The court has held that any racial classification must be carefully crafted to achieve a “compelling” governmental interest, with the least possible harm to others. The cases will affect affirmative action not only at state universities, such as Michigan’s, but also private universities, since federal law stipulates that any discriminatory institution will be withheld federal funding.
The challengers to the University of Michigan policy cite the equal protection clause of the 14th amendment and Title VI of the 1964 Civil Rights Act which bans discrimination based on “race, color or national origin.”
The Supreme Court appears to be closely divided. The court’s four-member liberal bloc – Justices John Paul Stevens, David Souter, Ruth Bader Ginsburg and Stephen Breyer, seem to support the school, whereas the court’s conservatives –Chief Justice William Rehnquist and Justices Antonin Scalia and Clarence Thomas (the court’s only black member) appear to support the white challengers. The conservatives may be joined by Justice Anthony Kennedy, a moderate. That would essentially leave the deciding vote in the hands of Justice Sandra Day O’Connor, considered a moderate conservative, who has consistently voted against race-based government programs in the past.
The Court heard two arguments back to back Tuesday, the first dealing with the Law School, the second with undergraduate admissions.
“The Michigan Law School admissions policy fails every test this court has established,” Olson told the court.
“Number one, it’s a thinly disguised quota,” and quotas based on race are unconstitutional, Olson said. “Number two, it overtly employs stigmatizing characteristics” based on race. Throughout the oral arguments, Olson said that far from encouraging diversity, the university was actually generating racial animosity by discriminating against whites.
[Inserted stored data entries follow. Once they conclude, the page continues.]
/-- MODE by its target and the mode in force (R471 to R474): parking from SERVICE, MAINTENANCE or SAFE, service from PARKED with a map and from MAINTENANCE,
maintenance of a part of the device from SERVICE. In NAP and QUIESCE each is refused (R479). -/
def Obligations.ModeDescriptorsChangeMode : Prop :=
  ∀ (s c : State) (d : Desc), Starts s c d → d.op = 0x03 → d.in1 35 < 2 →
    (c.lp = .quiesce ∨ c.napMask ≠ 0 →
      (d.in1 32 = 4 → Does (.modeParked d) s (c.completeHif d 7)) ∧ (d.in1 32 = 5 → Does (.modeService d) s (c.completeHif d 7)) ∧
      (d.in1 32 = 6 → d.in1 33 < 2 → Does (.modeMaintenance d) s (c.completeHif d 7))) ∧
    (d.in1 32 = 4 → c.lp ≠ .quiesce → c.napMask = 0 →
      (c.mode = .parked → Does (.modeParked d) s (c.completeHif d 0)) ∧
      (c.mode = .service → Does (.modeParked d) s ((c.enterParked 0).completeHif d 0)) ∧
      (c.mode = .maintenance → c.survey = none → Does (.modeParked d) s ((c.enterParked 0).completeHif d 0)) ∧
      (c.mode = .safe → c.safeExitOk = true → Does (.modeParked d) s ((c.enterParked 0).completeHif d 0))) ∧
    (d.in1 32 = 5 → c.lp ≠ .quiesce → c.napMask = 0 →
      (c.mode = .service → Does (.modeService d) s (c.completeHif d 0)) ∧
      (c.mode = .maintenance → c.survey = none → Does (.modeService d) s ((c.enterService (bitAt (d.in1 35) 0) 0).completeHif d 0)) ∧
      (c.mode = .parked → c.map ≠ none →
        Does (.modeService d) s ((c.enterService (bitAt (d.in1 35) 0) 0).completeHif d 0))) ∧
    (∀ out, (d.in1 33 = 0 ∧ d.in1 34 < c.part.paddocks ∧ out = .paddock (d.in1 34)) ∨ (d.in1 33 = 1 ∧ c.dom? (d.in1 34) ≠ none ∧ out = .domain (d.in1 34)) →
      d.in1 32 = 6 → c.lp ≠ .quiesce → c.napMask = 0 →
      (c.mode = .service → Does (.modeMaintenance d) s ((c.enterMaintenance out 0).completeHif d 0)) ∧
      (c.mode = .maintenance → Does (.modeMaintenance d) s (c.completeHif d (if c.oos = out then 0 else 7))))

/-- A MODE that may change the mode ends in the mode that it names, with the part that it names out of service and no other (R471, R472, R474). -/
def Obligations.ModeRequestsReachTheirMode : Prop :=
  ∀ (s c : State) (d : Desc), Starts s c d → d.op = 0x03 → d.in1 35 < 2 → c.lp ≠ .quiesce → c.napMask = 0 → c.survey = none →
    (d.in1 32 = 4 → (c.mode = .service ∨ c.mode = .maintenance ∨ (c.mode = .safe ∧ c.safeExitOk = true)) →
      ∃ t, exec (.modeParked d) s = .next t ∧ t.mode = .parked ∧ t.oos = .none ∧ t.pending = s.pending) ∧
    (d.in1 32 = 5 → (c.mode = .maintenance ∨ (c.mode = .parked ∧ c.map ≠ none)) →
      ∃ t, exec (.modeService d) s = .next t ∧ t.mode = .service ∧ t.oos = .none ∧ t.pending = s.pending) ∧
    (∀ out, (d.in1 33 = 0 ∧ d.in1 34 < c.part.paddocks ∧ out = .paddock (d.in1 34)) ∨ (d.in1 33 = 1 ∧ c.dom? (d.in1 34) ≠ none ∧ out = .domain (d.in1 34)) →
      d.in1 32 = 6 → (c.mode = .service ∨ (c.mode = .maintenance ∧ c.oos = out)) →
      ∃ t, exec (.modeMaintenance d) s = .next t ∧ t.mode = .maintenance ∧ t.oos = out ∧ t.pending = s.pending)

/-- POWER by its subcommand where the state allows it (R478, R479, R485): naps and wakes of the paddocks of the mask, QUIESCE and DEEP from PARKED and the
wake out of QUIESCE, and the resets of a paddock, a shepherd and its cores. DEEP writes its completion before it takes effect. -/
def Obligations.PowerDescriptorsAct : Prop :=
  ∀ (s c : State) (d : Desc), Starts s c d → d.op = 0x04 →
    (d.in1 32 = 0 → d.in2 34 < 2 ^ c.part.paddocks → c.mode = .parked → c.lp = .none →
      let new := (c.maskPdks (d.in2 34)).filter fun p => !(c.pdk p).nap
      let n := new.foldl (fun s p => s.modPdk p fun k => { k with nap := true }) c
      Does (.napEnter d) s (if new = [] then c.completeHif d 0 else (n.modeEvent n.mode 0).completeHif d 0)) ∧
    (d.in1 32 = 1 → d.in2 34 < 2 ^ c.part.paddocks → c.mode = .parked →
      let w := c.wakePdks (c.maskPdks (d.in2 34))
      let n := w.dFlag PWR_WAKE fPWR_WAKE_WAKE_SEEN
      (w.waking = [] → w.lp = .none → Does (.napExit d) s (w.completeHif d 0)) ∧
      (w.waking ≠ [] → w.lp = .none → Does (.napExit d) s (n.addJob ⟨d, .napExit, 0, 0, []⟩)) ∧
      (w.lp ≠ .none → Does (.napExit d) s (State.addJob { n with lpExit := some (n.lpExit.getD 0) } ⟨d, .napExit, 0, 0, []⟩))) ∧
    (d.in1 32 = 2 → c.mode = .parked → c.lp = .none →
      Does (.quiesce d) s ((State.modeEvent (State.stopPasses { c with lp := .quiesce }) c.mode 0).completeHif d 0)) ∧
    (d.in1 32 = 3 → c.mode = .parked → c.lp = .none →
      let e := State.stopPasses { c.completeHif d 0 with lp := .deep, waking := [] }
      let w := e.allPdks.foldl (fun s p => s.padLost p (if (s.pdk p).mode = .reset then .reset else .off)) e
      Does (.deep d) s (w.modeEvent w.mode 0)) ∧
    (d.in1 32 = 4 → c.lp = .quiesce →
      Does (.wake d) s (State.addJob { c.wakeAll 0 with lpExit := some (c.lpExit.getD 0) } ⟨d, .wake, 0, 0, []⟩)) ∧
    (d.in1 32 = 5 → d.in1 33 < c.part.paddocks → c.pdkResetOk (d.in1 33) = true →
      Does (.paddockReset d) s (c.addJob ⟨d, .padReset, 0, c.tick + 2, [d.in1 33]⟩)) ∧
    (∀ x : Shep, d.in1 32 = 6 → d.in1 33 = x.num → (∀ y, c.role y = .active ∨ c.role y = .standby) →
      Does (.shepherdReset d) s (c.addJob ⟨d, .shpReset, if c.role x = .active then 0 else 2, c.tick + 64, [x.num]⟩)) ∧
    (∀ x : Shep, d.in1 32 = 7 → d.in1 33 = x.num → Does (.softReset d) s ((c.softReset x).completeHif d 0))

/-! ### Descriptors that carry a list -/

/-- What a list command's descriptor must pass, beyond the checks of every descriptor, for its work to start: LEN whole records, reserved bytes 0, numbers of
the part, and values in range (R340). -/
def Claims.ListOk (size : Nat) (d : Desc) (rsv out bad : List Byte → Bool) : Prop :=
  d.len % size = 0 ∧ ∀ r ∈ listRecs size d, rsv r = false ∧ out r = false ∧ bad r = false

/-- A list command of the DRV and SNS functions whose records pass starts its work for the boundary of R140 (R94, R118). A list command of the loops whose
records pass starts its work for the boundary of R140, with the loops that were held before (R153). ARM_COMP also needs room for its competitors. -/
def Obligations.ChannelListsStart : Prop :=
  (∀ (s c : State) (d : Desc), Starts s c d →
     (d.op = 0x10 → ListOk 8 d (fun r => recRsv r 3 1 || recRsv r 6 2) (fun r => decide (c.part.chans ≤ recNum r))
         (fun r => decide (6 = leAt r 2 1 ∨ 8 ≤ leAt r 2 1)) →
       Does (.setSpan d) s (c.addJob ⟨d, .setSpan, 0, c.dueTick, c.heldOf ((listRecs 8 d).map recNum)⟩)) ∧
     (d.op = 0x11 → d.in1 32 = 0 → ListOk 4 d (fun r => recRsv r 2 2) (fun r => decide (c.part.chans ≤ recNum r)) (fun _ => false) →
       Does (.park d) s (c.addJob ⟨d, .park, 0, c.dueTick, []⟩)) ∧
     (d.op = 0x11 → d.in1 32 = 1 → ListOk 4 d (fun r => recRsv r 2 2) (fun r => decide (c.part.chans ≤ recNum r)) (fun _ => false) →
       Does (.parkRelease d) s (c.addJob ⟨d, .park, 0, c.dueTick, []⟩)) ∧
     (d.op = 0x12 → ListOk 8 d (fun r => recRsv r 5 3) (fun r => decide (c.part.senses ≤ recNum r))
         (fun r => decide (3 < leAt r 2 1 ∨ 240 < leAt r 3 1 ∨ 2 < leAt r 4 1)) →
       Does (.setSense d) s (c.addJob ⟨d, .setSense, 0, c.dueTick, []⟩))) ∧
  (∀ (s c : State) (d : Desc), Starts s c d →
     (d.op = 0x18 → ListOk 32 d (fun r => decide (32 ≤ leAt r 2 1 ∨ 4 ≤ leAt r 22 1) || recRsv r 23 9)
         (fun r => decide (c.part.chans ≤ recNum r) || c.monOut (leAt r 4 2) || c.monOut (leAt r 6 2))
         (fun r => decide (4 < leAt r 2 1 % 8 ∨ 15 < leAt r 3 1) || (decide (leAt r 3 1 ≠ 0) && !c.isHeater (recNum r)) ||
           decide (63 < leAt r 19 1 ∧ leAt r 19 1 ≠ 255)) →
       Does (.setLoop d) s (c.addJob ⟨d, .setLoop, 0, c.dueTick, c.heldOf ((listRecs 32 d).map recNum)⟩)) ∧
     (d.op = 0x19 → ListOk 16 d (fun r => recRsv r 6 2 || recRsv r 11 1) (fun r => decide (c.part.chans ≤ recNum r) || c.monOut (leAt r 4 2))
         (fun r => decide (2 < leAt r 2 1 ∨ 3 < leAt r 3 1)) → allocate c.ownedRanges (armNeeds (listRecs 16 d)) ≠ none →
       Does (.armComp d) s (c.addJob ⟨d, .armComp, 0, c.dueTick, c.heldOf ((listRecs 16 d).map recNum)⟩)) ∧
     (d.op = 0x1A → ListOk 4 d (fun r => recRsv r 3 1) (fun r => decide (c.part.chans ≤ recNum r)) (fun r => decide (2 < leAt r 2 1 ∧ leAt r 2 1 ≠ 255)) →
       Does (.disarmComp d) s (c.addJob ⟨d, .disarmComp, 0, c.dueTick, c.heldOf ((listRecs 4 d).map recNum)⟩)) ∧
     (d.op = 0x1B → ListOk 4 d (fun r => recRsv r 2 2) (fun r => decide (c.part.chans ≤ recNum r)) (fun _ => false) →
       Does (.holdLoop d) s (c.addJob ⟨d, .holdLoop, 0, c.dueTick, []⟩)) ∧
     (d.op = 0x1C → ListOk 4 d (fun r => recRsv r 2 2) (fun r => decide (c.part.chans ≤ recNum r)) (fun _ => false) →
       Does (.releaseLoop d) s (c.addJob ⟨d, .holdLoop, 0, c.dueTick, []⟩)) ∧
     (d.op = 0x1D → ListOk 4 d (fun _ => false) (fun r => decide (c.part.chans ≤ recNum r)) (fun _ => false) →
       Does (.seedLoop d) s (c.addJob ⟨d, .seedLoop, 0, c.dueTick, c.heldOf ((listRecs 4 d).map recNum)⟩)))

/-- SET_COMP, SET_XTALK, SET_FIT and REVERT_FIT whose records pass start their work for the boundary of R140 (R180, R184); the fit log is read and freed at
once, whole records, oldest first (R182). -/
def Obligations.CompensationDescriptorsStart : Prop :=
  ∀ (s c : State) (d : Desc), Starts s c d →
    (d.op = 0x20 → ListOk 336 d (fun r => decide (8 ≤ leAt r 2 1) || recRsv r 3 5) (fun r => decide (c.part.chans ≤ recNum r))
        (fun r => decide (leAt r 2 1 / 4 % 2 = 1 ∧ 1 ≤ fCMP_RIP_CFG_PERIOD.get (BitVec.ofNat 32 (leAt r 332 4)) ∧
          fCMP_RIP_CFG_PERIOD.get (BitVec.ofNat 32 (leAt r 332 4)) ≤ 31)) →
      Does (.setComp d) s (c.addJob ⟨d, .setComp, 0, c.dueTick, []⟩)) ∧
    (∀ rs, d.op = 0x21 → d.len % 4 = 0 → xtalkRecs (d.len / 4) d.pay = (rs, true) → (∀ e ∈ rs, e.1 < c.part.chans ∧ e.2.1 ≤ 512) →
      Does (.setXtalk d) s (c.addJob ⟨d, .setXtalk, 0, c.dueTick, c.xtalkPairs rs⟩)) ∧
    (d.op = 0x22 → ListOk 4 d (fun r => recRsv r 3 1) (fun r => decide (c.part.chans ≤ recNum r)) (fun r => decide (1 < leAt r 2 1)) →
      d.in2 32 ≤ 0x4000 → d.in2 38 ≤ 32768 → d.in1 44 ≤ 1 → Does (.setFit d) s (c.addJob ⟨d, .setFit, 0, c.dueTick, []⟩)) ∧
    (d.op = 0x23 → c.sGet CMP_FIT_CTRL fCMP_FIT_CTRL_EN = 0 → Does (.revertFit d) s (c.addJob ⟨d, .revertFit, 0, c.dueTick, []⟩)) ∧
    (let log := (c.sh c.lead).fit.log
     let rs := recsIn d.len log
     d.op = 0x24 → (log = [] ∨ rs ≠ []) →
      Does (.fitLogRead d) s ((c.writeOut d.outAddr rs.flatten).complete d 0 0 (leBytes 4 (recBytes rs) ++ leBytes 4 rs.length))) ∧
    (let log := (c.sh c.lead).fit.log
     let n := d.in4 32
     d.op = 0x25 → n ≤ recBytes log → recBytes (recsIn n log) = n →
      Does (.fitLogFree d) s ((c.modFit c.lead fun f => { f with log := f.log.drop (recsIn n log).length }).completeHif d 0))

/-- What the list commands do at the boundaries that follow, when they are due: SETUP ends; PARK parks or releases each channel, HOLD_LOOP and RELEASE_LOOP
write HOLD, SET_COMP applies each record, each at one boundary with its completion; SET_SPAN, SET_LOOP, ARM_COMP, DISARM_COMP and SEED_LOOP hold their loops
at one boundary, write at the next and release and complete behind it (R94, R118, R153, R184). -/
def Obligations.ListsWorkAtBoundaries : Prop :=
  ∀ (s : State) (j : Job), j.due ≤ s.tick →
    (j.kind = .setup → j.phase = 0 → s.stepList j = s.endList j (j.d.len / 8)) ∧
    (j.kind = .park → s.stepList j =
      (((listRecs 4 j.d).map recNum).foldl (fun s c => s.parkOne (decide (j.d.in1 32 = 1)) c) s).endList j (listRecs 4 j.d).length) ∧
    (j.kind = .holdLoop → s.stepList j =
      (((listRecs 4 j.d).map recNum).foldl (fun s c => s.putHold (decide (j.d.op = 0x1B)) c) s).endList j (listRecs 4 j.d).length) ∧
    (j.kind = .setComp → s.stepList j = ((listRecs 336 j.d).foldl State.applyCompRec s).endList j (listRecs 336 j.d).length) ∧
    (∀ (size : Nat) (write : State → List Byte → State),
      (j.kind = .setLoop ∧ size = 32 ∧ write = State.writeLoopImage) ∨ (j.kind = .disarmComp ∧ size = 4 ∧ write = State.disarmOne) ∨
        (j.kind = .seedLoop ∧ size = 4 ∧ write = State.writeSeed) →
      let rs := listRecs size j.d
      (j.phase = 0 → s.stepList j = (s.holdAll (rs.map recNum)).nextPhase j 1) ∧
      (j.phase = 1 → s.stepList j = (rs.foldl write s).nextPhase j 1) ∧
      (j.phase = 2 → s.stepList j = (s.freeAll (rs.map recNum) j.nums).endList j rs.length)) ∧
    (∀ l, j.kind = .armComp → j.phase = 1 → allocate s.ownedRanges (armNeeds (listRecs 16 j.d)) = some l →
      s.stepList j = ((listRecs 16 j.d).foldl State.writeCmpImage (l.foldl (fun s e => s.moveSlots e.1 e.2.1 e.2.2) s)).nextPhase j 1) ∧
    (j.kind = .setSpan → j.phase = 1 → s.stepList j = ((listRecs 8 j.d).foldl State.writeSpanRec s).nextPhase j 1)

/-! ### Maps and plans -/

/-- When the validation of a map command ends, a good image is to take effect at the next boundary and a bad one ends with its code and index (R54, R62); at
its boundary, with the drover idle, the map is installed (R56). -/
def Obligations.MapCommandsRun : Prop :=
  ∀ s : State,
    (∀ j m, s.job? .mapLoad = some j → j.phase = 0 → s.mapModeOk (mapDom j.d) = true →
      validateMap s.part (mapDom j.d) (s.mapLeft (mapDom j.d)) j.d.pay = .ok m →
      Does .mapValidationDone s ((s.sPut DRO_MAP_STATUS fDRO_MAP_STATUS_BUSY 0).setJob j { j with phase := 1, due := s.tick + 1 })) ∧
    (∀ j k i, s.job? .mapLoad = some j → j.phase = 0 → s.mapModeOk (mapDom j.d) = true →
      validateMap s.part (mapDom j.d) (s.mapLeft (mapDom j.d)) j.d.pay = .error (k, i) →
      Does .mapValidationDone s ((s.endJob j).mapEnd j.d k i [])) ∧
    (∀ j m, s.job? .mapLoad = some j → j.phase = 1 → s.edge % 400 = 0 → j.due ≤ s.tick → s.drover = none → s.mapModeOk (mapDom j.d) = true →
      validateMap s.part (mapDom j.d) (s.mapLeft (mapDom j.d)) j.d.pay = .ok m →
      Does .mapTakesEffect s ((s.endJob j).installMap j.d m))

/-- No plan command waits and none runs. -/
def Claims.DroverIdle (c : State) : Prop := c.drover = none ∧ c.busyWith .mapLoad = false ∧ ∀ j ∈ c.jobs, j.kind ≠ .planRoute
Olson’s attack on the use of race triggered challenges by several justices, who quoted a friend-of-the court brief filed by retired military officers that said defeating Michigan’s practice would signal the end of preferential programs used by the Air Force Academy, the Naval Academy, and West Point.
West Point spokesman Andrea Hamburger said the academy does not have quotas for applicants, but valued “a diverse corps of cadets” because it is important that officers “represent and serve as role models” for soldiers.
“We respect their opinion. …We do not accept that opinion,” said Olson, who acknowledged to Justice Ruth Bader Ginsburg the existence of race favoritism at military academies.
Speaking for the school, Washington attorney Maureen Mahoney told the court that minority students “are considered on the merits just like every other applicant. …They are given extra weight in the process because they bring something valuable to the class”[their minority status].
“It looks to me that this is just a disguised quota,” said Justice Kennedy.
The Michigan Law program is much like Harvard’s, Mahoney argued, and the students on both campuses “overwhelmingly support the program.”
“Sure, they’re in (the Law School) already,” Scalia shot back.
Minneapolis attorney Kirk Kolbo spoke for the individuals challenging the admissions program. His client, Barbara Grutter, applied to the Law School “with the personal right guaranteed by the Constitution that her race would not be counted against her,” Kolbo said according to transcripts. “But the Law School used her race against her, as it does against thousands of (white) applicants each year.” Kolbo argued that schools could use race as a factor “to remedy discrimination, not to achieve diversity.”
“Racial preferences, because they injure the rights of innocent people, because of a prohibition contained in our Constitution, simply aren’t permissible to remedy that problem,” Kolbo said. “A mere social benefit–-that is, having more minorities in particular occupations or the school–-simply doesn’t rise to the level of compelling interest.”
The court is expected to rule on the case before July.